[[ Data to process open ]]

-- ==== Sys2Proof/Laws/State.lean ====
section
/-! SUPPORT. What each named update of State does to each part of it: one lemma per part and update. -/

namespace Sys2Proof.Machine
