-- ==== Sys2Proof/Laws/Frames.lean ====
section
/-! SUPPORT. What the shared operations leave unchanged: one lemma per operation and untouched part of State. -/

namespace Sys2Proof.Machine
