-- ==== Sys2Proof/Laws/Operations.lean ====
section
/-! SUPPORT. What the operations on memory, records, power domains and Churn leave unchanged: one lemma per operation and
untouched part of State. -/

namespace Sys2Proof.Machine
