-- ==== Sys2Proof/Tests/Slice0.lean ====
section
/-! SUPPORT. Own tests: worked examples of the spec, the refusals of well-formedness, and for every clause of an obligation with
hypotheses a concrete state and operands that meet them together (wit_<statement>_<clause>). Expected values come from the
tables of spec/ that the comments name. -/

namespace Sys2Proof.Tests

open Sys2Proof Sys2Proof.Machine
set_option Elab.async false

/-! ### States for the tests -/

/-- A device at work: every domain on, HOST-A the owner, firmware running, SAFE-VIEW, twelve channels in the map. -/
def live : State :=
  { State.reset with
    pins := { State.reset.pins with svcPresentN := false, pwrOk := true, coreEn := true, sdsEn := true, memEn := true, safeStopN := true }
    pwr := { State.reset.pwr with phase := .run, linkSplit := true, domains := List.replicate 59 { on := true } }
    own := { State.reset.own with owner := 0, token := 7, hbDeadline := 250000000 }
    mode := { mode := .safeView }
    tp := { State.reset.tp with state := .running, ready := true }
    leases := { regions := [⟨1, 0x10000, 2 ^ 28, 0⟩, ⟨2, 2 ^ 29, 2 ^ 24, 3⟩] }
    mem := { State.reset.mem with map := List.range 12, chans := List.replicate 12 { state := 3, inMap := true } } }

/-- `s` with one command in the mailbox of a master. -/
def put (s : State) (m : Master) (code bulk : Nat) (args : Bytes) : State :=
  { s with
    win := memWrite s.win (slotAddr m.code 0) (le 2 code ++ [0x5A] ++ le 1 bulk ++ le 2 240 ++ List.replicate 10 0 ++ args)
    ctl := { s.ctl with boxes := s.ctl.boxes.modify m.code fun b => { b with producer := 1 } } }

/-- A command of HOST-A, the owner. -/
def cmd (code : Nat) (args : Bytes) : State := put live .hostA code 0 args
/-- A command with a bulk buffer at 0x10000 and further arguments from byte 16. -/
def bulk (code dir len : Nat) (args : Bytes) : State :=
  put live .hostA code 1 (le 5 0x10000 ++ le 1 dir ++ [0, 0] ++ le 4 len ++ le 4 0 ++ args)

/-- An operation of HOST-A in progress, PENDING_ID 1. -/
def mkOp (code : Nat) (args : Bytes) : PendingOp := { master := 0, id := 1, tag := 3, code := code, args := args, deadline := 50000000, aux := 7 }
def withOp (o : PendingOp) : State := { live with ctl := { live.ctl with pendingOps := [o] } }

/-- Layer 0 slicing frame 6 of port 0, its second row of tiles next. -/
def slicingCfg : SliceCfg := { port := 0, slices := 1, pool := 0x10000, bytes := 2 ^ 20, curve := (List.range 33).map fun i => (i, 8 * i) }
def slicingBuf : OutBuf := { seq := 6, complete := true, width := 32, height := 96 }
def slicing : State :=
  { live with
    isp := { live.isp with ports := live.isp.ports.set 0 { bufs := [slicingBuf] } }
    depth := { live.depth with
      units := live.depth.units.set 0 { enabled := true, cfg := { refPort := 0, other := 1 }, cur := some (6, 0), rows := 48, codes := List.replicate 48 [1, 2, 3] }
      layers := live.depth.layers.set 0 { enabled := true, cfg := slicingCfg, cur := some 6, tileRow := 1, pair := { refPort := 0, other := 1 } } } }
def slicingSrc : SliceSrc :=
  { w := 32, h := 96, a := 1, map := none, buf := slicingBuf, codes := (List.replicate 48 [1, 2, 3]).map fillRow, pair := { refPort := 0, other := 1 },
    cfg := slicingCfg, flat := false }

/-! ### Worked examples of the spec -/

/-- Table 13.3: one device address through the map of a full LV9640 with channels of 1 GiB. -/
theorem test_dramMap : State.dramPlace { live with mem := { live.mem with cfg := { dense := true } } } 0x0123456780 = (9, 407228288) ∧
    bankOf 407228288 = 12 := by decide +kernel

[[ Data to process closed ]]

● Your assignment
Go to the line in the listing above that has "the spec -/" in it. Set down that line and each one after it, exactly.

● Answer area
/-! ### Worked examples of the spec -/

/-- Table 13.3: one device address through the map of a full LV9640 with channels of 1 GiB. -/
theorem test_dramMap : State.dramPlace { live with mem := { live.mem with cfg := { dense := true } } } 0x0123456780 = (9, 407228288) ∧
    bankOf 407228288 = 12 := by decide +kernel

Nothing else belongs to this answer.